Both our Mcph1-Δ and Mcph1-ΔBR1 models and another Mcph1-ko model22, all exhibited infertility with atrophy in reproductive organs, i.e. testes and ovaries12,22. Currently, no case report exists on human primary microcephaly associated with infertility, or testicular or ovarian atrophy. This raises an interesting question as to whether positive selection of MCPH1 during primate and human lineage evolution links brain size expansion with the germline fitness. Interestingly, Mcph1-Δ and Mcph1-ΔBR1 develop a very high incidence of tumours, yet only in ovaries, in great contrast to 17.1% Mcph1-ko mice, which developed malignant tumours originated from lymphomas and granulosa ovary tumours22. Different tumour spectrum and penetrance between these mice are unclear, but are likely attributable to genetic background and mutation introduced in these mice. Nonetheless, a high tumour incidence of these Mcph1-Δ and Mcph1-ΔBR1 mice supports tumour repressor function of MCPH1, corresponding to previous studies showing that MCPH1 is down-regulated or mutated in human cancer patients, including those suffering ovarian cancer24,38,39.
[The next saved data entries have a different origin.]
/-- What an access to such a line does to a thread's instruction; with a held request the threads wait. -/
def View.lineFailed (v : View) (b : Piece × Nat × LineState) : State :=
  let s := v.s.lineError v.ctx { v.faultRec b.1.lane 0 with va := b.1.va } b.2.1 b.2.2
  if b.2.2.waits then v.park s v.active (.retry .slice) else s

/-! ### What a core's loads see -/

/-- The bytes of a core's writes that are still on their way, over bytes read at `pa` (R100: a load after a write reads that
write or a later one). Writes of engines are not forwarded. -/
def overlay (ws : List PendWrite) (core pa : Nat) (bs : List Byte) : List Byte :=
  ws.foldl (fun bs w =>
    if w.agent.core = some core ∧ w.uid ≠ 0 then
      bs.mapIdx fun i b => if w.addr ≤ pa + i ∧ pa + i < w.addr + w.data.length then w.data.getD (pa + i - w.addr) b else b
    else bs) bs

/-- The core's copy of a line, if it has one. -/
def State.l1Line (s : State) (core line : Nat) : Option L1Line := s.l1.find? fun x => x.core = core && x.line = line

/-- A line as a core fetches it from home. -/
def State.fetchLine (s : State) (core line : Nat) : List Byte :=
  overlay s.writes core (line * 128) (s.mem.readRun (line * 128) 128)

/-- A line whose aligned groups of eight bytes, the unit of atomicity (R90), are each kept or taken afresh, freely. -/
def mixGroups (free tag : Nat) (old new : List Byte) : List Byte :=
  new.mapIdx fun i b =>
    let a := old.getD i b
    if a = b || Config.freeBool free (tag + i / 8) then a else b

/-- A core's copy of a line is made fresh, or kept where it is stale, freely and group by group (R90, R94, R100). -/
def State.refreshLine (s : State) (core line : Nat) : State :=
  let data := s.fetchLine core line
  match s.l1Line core line with
  | none => { s with l1 := ⟨core, line, data⟩ :: s.l1 }
  | some x =>
    if x.data = data then s
    else
      let mixed := mixGroups s.free (1152921504606846976 + 16 * line) x.data data
      { s with l1 := updateWhere (fun y => y.core = core && y.line = line) (fun y => { y with data := mixed }) s.l1 }

/-- Whether an access goes through L1 (R94, R401). -/
def Trans.cached (t : Trans) : Bool := t.kind ≠ 0 && !t.uc

/-- The thread whose load it is: its core, its number, and the step from which its launch runs. -/
structure Reader where
  core  : Nat
  uid   : Nat
  since : Nat

/-- The step from which earlier values of some bytes are hidden from a UO load (R103, items 1 and 2 of R100): the start of the
thread's launch, its core's last acquire, the thread's own last write of one of them, and another thread's of the core that an
acquire has followed. -/
def State.looseSince (s : State) (r : Reader) (pas : List Nat) : Nat :=
  let c := s.core r.core
  s.past.foldl (fun n p =>
    if pas.contains p.pa && (p.uid ≠ 0 && (p.uid = r.uid || (p.core = some r.core && p.at_ < c.acqAny))) then max n (p.at_ + 1) else n)
    (max r.since c.acqWide)

/-- One aligned group of bytes as a UO load reads it (R103): any value that R100's items 1 and 2 leave. -/
def State.looseGroup (s : State) (r : Reader) (pas : List Nat) : List Byte :=
  chooseFrom s.free (2305843009213693952 + pas.headD 0) [] (s.versions (s.looseSince r pas) pas)

/-- Bytes as a UO load reads them, group by group; `fuel` bounds the groups. -/
def State.looseRead (s : State) (r : Reader) (pa n : Nat) : Nat → List Byte
  | 0 => []
  | fuel + 1 =>
    if n = 0 then [] else
      let k := min n (8 - pa % 8)
      s.looseGroup r ((List.range k).map (pa + ·)) ++ State.looseRead s r (pa + k) (n - k) fuel

/-- The core's writes on their way that a UO load sees: the thread's own, those that an acquire has followed, and any of the
others. -/
def State.looseWrites (s : State) (r : Reader) : List PendWrite :=
  s.writes.filter fun w =>
    w.uid = r.uid || w.issued < (s.core r.core).acqAny || Config.freeBool s.free (3458764513820540928 + w.addr)

/-- Bytes of local memory as a core's load reads them (R94, R100, R103): through its L1, or freely for an unordered page; else at
home, with the core's own writes. Bytes beyond the usable memory are free (log entry 6). -/
def State.coreRead (s : State) (r : Reader) (t : Trans) (pa n : Nat) : List Byte :=
  let home := overlay s.writes r.core pa (s.homeRead 4194304 pa n)
  if t.kind = 2 && pa + n ≤ s.usable then overlay (s.looseWrites r) r.core pa (s.looseRead r pa n (n / 8 + 2))
  else if t.cached && pa + n ≤ s.usable then
    (List.range n).map fun i =>
      match s.l1Line r.core ((pa + i) / 128) with
      | some x => x.data.getD ((pa + i) % 128) 0
      | none => home.getD i 0
  else home
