/-- An access of the stack ends (R205, R268): the lanes of `m` trap and the others of the issue set advance. -/
def View.finishStack (v : View) (o : Operands) (n : Nat) (m : Mask) (x : Stage State) : State :=
  match x with
  | .ok s => v.trapStack n m (v.retire o (v.active &&& ~~~m) s)
  | .error s => v.stopWave s

/-- ldf (R205). -/
def execLdf (o : Operands) (s : State) : Host.Outcome State Fault Refusal :=
  withIssue s fun v =>
    let t := o.mod.toNat % 8
    if v.resultsFull then v.waitSlot else
    match v.stackFault o (widthBytes t) v.accLoad with
    | some s => s
    | none =>
      let m := v.stackTraps o
      let go := v.passing o &&& ~~~m
      v.finishStack o (widthBytes t) m (v.load o ⟨t, none, none, true⟩ go (laneAddrs go (v.stackEa o)))

/-- stf (R205). -/
def execStf (o : Operands) (s : State) : Host.Outcome State Fault Refusal :=
  withIssue s fun v =>
    let t := o.mod.toNat % 8
    match v.stackFault o (widthBytes t) v.accStore with
    | some s => s
    | none =>
      let m := v.stackTraps o
      let go := v.passing o &&& ~~~m
      v.finishStack o (widthBytes t) m
        (v.store (widthBytes t) none .stack (laneAddrs go (v.stackEa o)) (v.storeData t o.c))

/-! ### Residency requests and cache maintenance -/

/-- What a residency request reports of a page (R210): marked invalid, and the IA where the partition stage decided. -/
def residency (x : Except XFault Trans) : Option (Bool × Option Nat) :=
  match x with
  | .ok _ => none
  | .error .nonResident => some (false, none)
  | .error (.second c _ ia) => some (c ≠ 1, some ia)
  | .error _ => some (true, none)

/-- The walk of a residency request: both stages, with no permission checked (R210). -/
def View.resWalk (v : View) (va : W64) (tag : Nat) : Except XFault Trans :=
  let c := v.s.ctxOf v.ctx
  walkFresh v.s.mem v.s.free tag (c.root.toNat % 2 ^ 48) (v.s.partRoot c.part) ⟨0, false, false, true⟩ va.toNat

/-- The record of a residency request (R210, R416). -/
def View.resRec (v : View) (lane : Nat) (va : W64) (x : Bool × Option Nat) : Rec :=
  { v.faultRec lane 0x03 with
    va := va, ctx := some v.ctx, part := v.part, pa := x.2.getD 0
    synd := BitVec.ofNat 32 (x.1.toNat + 2 * x.2.isSome.toNat) }

/-- Whether a request for the page of an address is already pending, so that the device may merge another with it (R210). -/
def State.requestPending (s : State) (o ctx : Nat) (va : W64) : Bool :=
  (s.owner o).open_.any fun r => r.kind = 3 && r.ctx = ctx && r.va.toNat / 4096 = va.toNat / 4096

/-- resq (R210): a full ring makes the producer wait (R414). -/
def execResq (o : Operands) (s : State) : Host.Outcome State Fault Refusal :=
  withIssue s fun v =>
    let l := laneAddrs (v.passing o) (v.globalEa o)
    match addressFault 1 l with
    | some x => v.accessFailed v.accLoad x
    | none =>
      let asks := l.filterMap fun x => (residency (v.resWalk x.2 (walkTag x.1 0))).map fun r => (x, r)
      let own := 1 + v.part
      if !asks.isEmpty && 4096 < ((v.s.owner own).rprod - (v.s.owner own).rcons).toNat + asks.length then
        v.park v.s v.active (.retry (.replayRing own))
      else
        v.retire o v.active (asks.foldl (fun s a =>
          if s.requestPending own v.ctx a.1.2 && Config.freeBool s.free (readTag a.1.1 6 0) then s
          else (s.postReplay own (v.resRec a.1.1 a.1.2 a.2)).1) v.s)

/-- The physical runs of the lanes' ranges on pages that translate (R211). -/
def View.rangeRuns (v : View) (l : List (Nat × W64 × Nat)) : List (Nat × Nat) :=
  l.flatMap fun x => (accessParts x.2.1 x.2.2).filterMap fun p =>
    match v.s.translate v.ctx v.accLoad p.1 (walkTag x.1 p.2.1) with
    | .ok t => some (t.paOf p.1.toNat, p.2.2)
    | .error _ => none

/-- Whether a run of bytes lies on one of the lines that some runs touch. -/
def onLines (runs : List (Nat × Nat)) (pa n : Nat) : Bool :=
  runs.any fun r => 0 < r.2 && r.1 / 128 * 128 < pa + n && pa < (r.1 + r.2 + 127) / 128 * 128

/-- The ranges of cwb and cinv, or the address fault of one (R211). -/
def View.maintain (v : View) (o : Operands) (f : List (Nat × Nat) → State) : State :=
  let l := (lanesOf (v.passing o)).map fun i => (i, v.src64 0 o.a i, (v.src32 .int 1 o.b i).toNat)
  match l.findSome? fun x => addressFault x.2.2 [(x.1, x.2.1)] with
  | some x => v.accessFailed v.accLoad x
  | none => v.retire o v.active (f (v.rangeRuns l))

/-- cwb (R211): the core's writes to the lines go on their way to their home slices, and with .mem on to memory; lines that are
already at home are written back at once. -/
def execCwb (o : Operands) (s : State) : Host.Outcome State Fault Refusal :=
  withIssue s fun v => v.maintain o fun runs =>
    let lv := if modBit o.mod.toNat 0 then 2 else 1
    let mark (w : PendWrite) : PendWrite :=
      if w.agent.core = some v.ic.core ∧ w.uid ≠ 0 ∧ onLines runs w.addr w.data.length then { w with cwb := max w.cwb lv } else w
    let s : State := { v.s with writes := v.s.writes.map mark }
    if lv = 2 then s.writeBack fun d => onLines runs (d.line * 128) 128 else s

/-- cinv (R211, R116): the core's copies of the lines are gone, and each of its writes still on their way there that lie dirty in
L1 is lost or not, freely. -/
def execCinv (o : Operands) (s : State) : Host.Outcome State Fault Refusal :=
  withIssue s fun v => v.maintain o fun runs =>
    let lost (k : Nat) (w : PendWrite) : Bool :=
      w.agent.core = some v.ic.core && w.uid ≠ 0 && w.cached && onLines runs w.addr w.data.length && Config.freeBool v.s.free (8388608 + k)
    { v.s with
      l1 := v.s.l1.filter fun x => !(x.core = v.ic.core && onLines runs (x.line * 128) 128)
      writes := (v.s.writes.mapIdx fun k w => (lost k w, w)).filterMap fun x => if x.1 then none else some x.2 }

end Sys2Proof.Machine
end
The identical phenotypes –small brain size and neuroprogenitor defects, PCC, DDR defects, the developmental block of gonads, as well as tumorigenesis – among N’-BRCT-deleted (Mcph1-ΔBR1) and MCPH1 complete knockout (Mcph1-ko, Mcph1-Δ) mice, strongly suggest an essential function of the N-terminal BRCT domain of the MCPH1 protein in brain size determination and other biological processes. MCPH1 has no enzymatic activity and functions most likely as a scaffold protein participating in various cellular activities. Therefore, the interaction partners of the N-terminal BRCT domain seem to coordinate the neuroprogenitor fate and pools in brain size determination, gonad development and tumorigenesis.